> [DATA EXTRACT]:
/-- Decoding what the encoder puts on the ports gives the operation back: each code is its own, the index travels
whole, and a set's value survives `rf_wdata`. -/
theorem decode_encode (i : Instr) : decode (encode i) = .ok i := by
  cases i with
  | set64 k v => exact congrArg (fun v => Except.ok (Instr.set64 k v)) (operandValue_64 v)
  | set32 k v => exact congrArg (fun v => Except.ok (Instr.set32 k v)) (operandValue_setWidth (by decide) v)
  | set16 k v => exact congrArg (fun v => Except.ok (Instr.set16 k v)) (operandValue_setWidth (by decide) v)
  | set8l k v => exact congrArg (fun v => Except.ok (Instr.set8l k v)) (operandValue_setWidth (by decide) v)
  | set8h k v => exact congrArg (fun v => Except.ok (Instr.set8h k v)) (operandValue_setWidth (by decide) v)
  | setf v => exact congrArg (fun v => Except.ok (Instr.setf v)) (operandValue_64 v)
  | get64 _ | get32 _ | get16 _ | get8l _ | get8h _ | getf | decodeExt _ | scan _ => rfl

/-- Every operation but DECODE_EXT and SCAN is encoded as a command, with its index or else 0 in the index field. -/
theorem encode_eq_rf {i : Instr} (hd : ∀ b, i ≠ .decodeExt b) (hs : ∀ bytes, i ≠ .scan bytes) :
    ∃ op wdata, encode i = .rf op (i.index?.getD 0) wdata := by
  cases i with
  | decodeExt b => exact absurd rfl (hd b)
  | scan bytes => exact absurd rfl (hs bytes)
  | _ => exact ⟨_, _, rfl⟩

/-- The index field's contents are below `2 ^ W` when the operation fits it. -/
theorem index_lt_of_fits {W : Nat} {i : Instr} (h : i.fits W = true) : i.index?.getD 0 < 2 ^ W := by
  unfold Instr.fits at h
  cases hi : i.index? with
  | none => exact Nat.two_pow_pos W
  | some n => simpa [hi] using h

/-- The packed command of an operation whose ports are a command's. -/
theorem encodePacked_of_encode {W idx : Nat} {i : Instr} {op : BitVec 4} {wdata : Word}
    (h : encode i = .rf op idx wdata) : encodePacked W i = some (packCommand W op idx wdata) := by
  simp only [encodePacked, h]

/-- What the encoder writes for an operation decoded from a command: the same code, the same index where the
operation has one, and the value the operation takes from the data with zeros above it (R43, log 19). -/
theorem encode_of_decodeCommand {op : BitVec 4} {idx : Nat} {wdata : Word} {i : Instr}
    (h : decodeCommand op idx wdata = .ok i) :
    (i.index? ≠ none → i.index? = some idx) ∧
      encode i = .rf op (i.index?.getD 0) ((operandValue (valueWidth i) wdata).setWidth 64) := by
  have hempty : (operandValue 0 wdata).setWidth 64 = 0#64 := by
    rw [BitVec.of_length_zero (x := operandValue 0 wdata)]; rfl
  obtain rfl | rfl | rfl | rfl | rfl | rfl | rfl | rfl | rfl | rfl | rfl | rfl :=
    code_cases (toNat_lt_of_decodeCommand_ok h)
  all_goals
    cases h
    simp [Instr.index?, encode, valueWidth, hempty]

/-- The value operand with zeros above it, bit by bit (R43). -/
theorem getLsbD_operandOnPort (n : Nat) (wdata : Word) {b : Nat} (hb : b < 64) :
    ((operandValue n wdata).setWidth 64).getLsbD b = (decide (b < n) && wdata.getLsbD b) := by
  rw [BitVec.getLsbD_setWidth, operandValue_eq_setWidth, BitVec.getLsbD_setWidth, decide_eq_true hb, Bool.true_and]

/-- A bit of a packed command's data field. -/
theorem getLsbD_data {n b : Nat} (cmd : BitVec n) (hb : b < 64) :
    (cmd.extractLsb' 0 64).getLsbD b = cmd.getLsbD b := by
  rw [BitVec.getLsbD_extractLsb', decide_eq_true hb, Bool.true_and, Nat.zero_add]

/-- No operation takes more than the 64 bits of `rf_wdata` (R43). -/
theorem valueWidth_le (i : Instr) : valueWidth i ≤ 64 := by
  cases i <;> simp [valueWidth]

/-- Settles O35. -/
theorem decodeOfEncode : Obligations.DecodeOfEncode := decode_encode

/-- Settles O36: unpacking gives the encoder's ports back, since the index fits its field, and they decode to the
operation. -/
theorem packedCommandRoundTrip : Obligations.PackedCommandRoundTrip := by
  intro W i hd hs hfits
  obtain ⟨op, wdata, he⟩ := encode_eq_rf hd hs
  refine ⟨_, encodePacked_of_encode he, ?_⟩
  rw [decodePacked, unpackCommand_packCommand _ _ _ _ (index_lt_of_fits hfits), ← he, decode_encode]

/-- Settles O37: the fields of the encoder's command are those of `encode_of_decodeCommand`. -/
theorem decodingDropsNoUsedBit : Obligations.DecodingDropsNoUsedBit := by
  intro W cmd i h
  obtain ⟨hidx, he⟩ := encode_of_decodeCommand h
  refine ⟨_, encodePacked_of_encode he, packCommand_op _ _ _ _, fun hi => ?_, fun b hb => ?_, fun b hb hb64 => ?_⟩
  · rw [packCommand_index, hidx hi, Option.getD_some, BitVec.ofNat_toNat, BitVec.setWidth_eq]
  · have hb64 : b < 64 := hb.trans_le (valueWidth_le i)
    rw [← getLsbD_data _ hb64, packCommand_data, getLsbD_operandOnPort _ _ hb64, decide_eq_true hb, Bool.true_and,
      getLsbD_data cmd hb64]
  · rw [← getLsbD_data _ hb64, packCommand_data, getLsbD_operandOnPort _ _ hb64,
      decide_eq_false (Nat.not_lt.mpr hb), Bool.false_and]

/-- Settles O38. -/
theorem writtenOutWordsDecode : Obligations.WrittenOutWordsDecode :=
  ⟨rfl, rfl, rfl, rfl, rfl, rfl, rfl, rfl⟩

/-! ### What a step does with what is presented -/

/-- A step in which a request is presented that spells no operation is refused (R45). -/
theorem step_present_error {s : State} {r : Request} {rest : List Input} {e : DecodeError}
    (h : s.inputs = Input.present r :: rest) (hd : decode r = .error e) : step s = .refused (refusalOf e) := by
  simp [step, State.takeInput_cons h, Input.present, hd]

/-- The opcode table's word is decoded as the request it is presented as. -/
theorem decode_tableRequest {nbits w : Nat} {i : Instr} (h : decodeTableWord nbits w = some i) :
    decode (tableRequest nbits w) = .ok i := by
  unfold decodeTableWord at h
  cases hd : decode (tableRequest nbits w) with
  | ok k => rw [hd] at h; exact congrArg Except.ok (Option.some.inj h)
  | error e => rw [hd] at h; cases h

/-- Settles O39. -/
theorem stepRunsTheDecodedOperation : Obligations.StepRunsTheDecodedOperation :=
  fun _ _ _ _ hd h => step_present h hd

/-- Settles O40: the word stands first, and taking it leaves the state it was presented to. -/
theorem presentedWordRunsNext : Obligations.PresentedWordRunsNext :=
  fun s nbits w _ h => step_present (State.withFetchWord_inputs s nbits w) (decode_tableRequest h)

> [DIRECTIONS FOR THIS TASK]: In this exercise, you retype all of the data exactly as it appears above.

> [WRITTEN ANSWER]:
/-- Decoding what the encoder puts on the ports gives the operation back: each code is its own, the index travels
whole, and a set's value survives `rf_wdata`. -/
theorem decode_encode (i : Instr) : decode (encode i) = .ok i := by
  cases i with
  | set64 k v => exact congrArg (fun v => Except.ok (Instr.set64 k v)) (operandValue_64 v)
  | set32 k v => exact congrArg (fun v => Except.ok (Instr.set32 k v)) (operandValue_setWidth (by decide) v)
  | set16 k v => exact congrArg (fun v => Except.ok (Instr.set16 k v)) (operandValue_setWidth (by decide) v)
  | set8l k v => exact congrArg (fun v => Except.ok (Instr.set8l k v)) (operandValue_setWidth (by decide) v)
  | set8h k v => exact congrArg (fun v => Except.ok (Instr.set8h k v)) (operandValue_setWidth (by decide) v)
  | setf v => exact congrArg (fun v => Except.ok (Instr.setf v)) (operandValue_64 v)
  | get64 _ | get32 _ | get16 _ | get8l _ | get8h _ | getf | decodeExt _ | scan _ => rfl

/-- Every operation but DECODE_EXT and SCAN is encoded as a command, with its index or else 0 in the index field. -/
theorem encode_eq_rf {i : Instr} (hd : ∀ b, i ≠ .decodeExt b) (hs : ∀ bytes, i ≠ .scan bytes) :
    ∃ op wdata, encode i = .rf op (i.index?.getD 0) wdata := by
  cases i with
  | decodeExt b => exact absurd rfl (hd b)
  | scan bytes => exact absurd rfl (hs bytes)
  | _ => exact ⟨_, _, rfl⟩

/-- The index field's contents are below `2 ^ W` when the operation fits it. -/
theorem index_lt_of_fits {W : Nat} {i : Instr} (h : i.fits W = true) : i.index?.getD 0 < 2 ^ W := by
  unfold Instr.fits at h
  cases hi : i.index? with
  | none => exact Nat.two_pow_pos W
  | some n => simpa [hi] using h

/-- The packed command of an operation whose ports are a command's. -/
theorem encodePacked_of_encode {W idx : Nat} {i : Instr} {op : BitVec 4} {wdata : Word}
    (h : encode i = .rf op idx wdata) : encodePacked W i = some (packCommand W op idx wdata) := by
  simp only [encodePacked, h]

/-- What the encoder writes for an operation decoded from a command: the same code, the same index where the
operation has one, and the value the operation takes from the data with zeros above it (R43, log 19). -/
theorem encode_of_decodeCommand {op : BitVec 4} {idx : Nat} {wdata : Word} {i : Instr}
    (h : decodeCommand op idx wdata = .ok i) :
    (i.index? ≠ none → i.index? = some idx) ∧
      encode i = .rf op (i.index?.getD 0) ((operandValue (valueWidth i) wdata).setWidth 64) := by
  have hempty : (operandValue 0 wdata).setWidth 64 = 0#64 := by
    rw [BitVec.of_length_zero (x := operandValue 0 wdata)]; rfl
  obtain rfl | rfl | rfl | rfl | rfl | rfl | rfl | rfl | rfl | rfl | rfl | rfl :=
    code_cases (toNat_lt_of_decodeCommand_ok h)
  all_goals
    cases h
    simp [Instr.index?, encode, valueWidth, hempty]

/-- The value operand with zeros above it, bit by bit (R43). -/
theorem getLsbD_operandOnPort (n : Nat) (wdata : Word) {b : Nat} (hb : b < 64) :
    ((operandValue n wdata).setWidth 64).getLsbD b = (decide (b < n) && wdata.getLsbD b) := by
  rw [BitVec.getLsbD_setWidth, operandValue_eq_setWidth, BitVec.getLsbD_setWidth, decide_eq_true hb, Bool.true_and]

/-- A bit of a packed command's data field. -/
theorem getLsbD_data {n b : Nat} (cmd : BitVec n) (hb : b < 64) :
    (cmd.extractLsb' 0 64).getLsbD b = cmd.getLsbD b := by
  rw [BitVec.getLsbD_extractLsb', decide_eq_true hb, Bool.true_and, Nat.zero_add]

/-- No operation takes more than the 64 bits of `rf_wdata` (R43). -/
theorem valueWidth_le (i : Instr) : valueWidth i ≤ 64 := by
  cases i <;> simp [valueWidth]

/-- Settles O35. -/
theorem decodeOfEncode : Obligations.DecodeOfEncode := decode_encode

/-- Settles O36: unpacking gives the encoder's ports back, since the index fits its field, and they decode to the
operation. -/
theorem packedCommandRoundTrip : Obligations.PackedCommandRoundTrip := by
  intro W i hd hs hfits
  obtain ⟨op, wdata, he⟩ := encode_eq_rf hd hs
  refine ⟨_, encodePacked_of_encode he, ?_⟩
  rw [decodePacked, unpackCommand_packCommand _ _ _ _ (index_lt_of_fits hfits), ← he, decode_encode]

/-- Settles O37: the fields of the encoder's command are those of `encode_of_decodeCommand`. -/
theorem decodingDropsNoUsedBit : Obligations.DecodingDropsNoUsedBit := by
  intro W cmd i h
  obtain ⟨hidx, he⟩ := encode_of_decodeCommand h
  refine ⟨_, encodePacked_of_encode he, packCommand_op _ _ _ _, fun hi => ?_, fun b hb => ?_, fun b hb hb64 => ?_⟩
  · rw [packCommand_index, hidx hi, Option.getD_some, BitVec.ofNat_toNat, BitVec.setWidth_eq]
  · have hb64 : b < 64 := hb.trans_le (valueWidth_le i)
    rw [← getLsbD_data _ hb64, packCommand_data, getLsbD_operandOnPort _ _ hb64, decide_eq_true hb, Bool.true_and,
      getLsbD_data cmd hb64]
  · rw [← getLsbD_data _ hb64, packCommand_data, getLsbD_operandOnPort _ _ hb64,
      decide_eq_false (Nat.not_lt.mpr hb), Bool.false_and]

/-- Settles O38. -/
theorem writtenOutWordsDecode : Obligations.WrittenOutWordsDecode :=
  ⟨rfl, rfl, rfl, rfl, rfl, rfl, rfl, rfl⟩

/-! ### What a step does with what is presented -/

/-- A step in which a request is presented that spells no operation is refused (R45). -/
theorem step_present_error {s : State} {r : Request} {rest : List Input} {e : DecodeError}
    (h : s.inputs = Input.present r :: rest) (hd : decode r = .error e) : step s = .refused (refusalOf e) := by
  simp [step, State.takeInput_cons h, Input.present, hd]

/-- The opcode table's word is decoded as the request it is presented as. -/
theorem decode_tableRequest {nbits w : Nat} {i : Instr} (h : decodeTableWord nbits w = some i) :
    decode (tableRequest nbits w) = .ok i := by
  unfold decodeTableWord at h
  cases hd : decode (tableRequest nbits w) with
  | ok k => rw [hd] at h; exact congrArg Except.ok (Option.some.inj h)
  | error e => rw [hd] at h; cases h

/-- Settles O39. -/
theorem stepRunsTheDecodedOperation : Obligations.StepRunsTheDecodedOperation :=
  fun _ _ _ _ hd h => step_present h hd

/-- Settles O40: the word stands first, and taking it leaves the state it was presented to. -/
theorem presentedWordRunsNext : Obligations.PresentedWordRunsNext :=
  fun s nbits w _ h => step_present (State.withFetchWord_inputs s nbits w) (decode_tableRequest h)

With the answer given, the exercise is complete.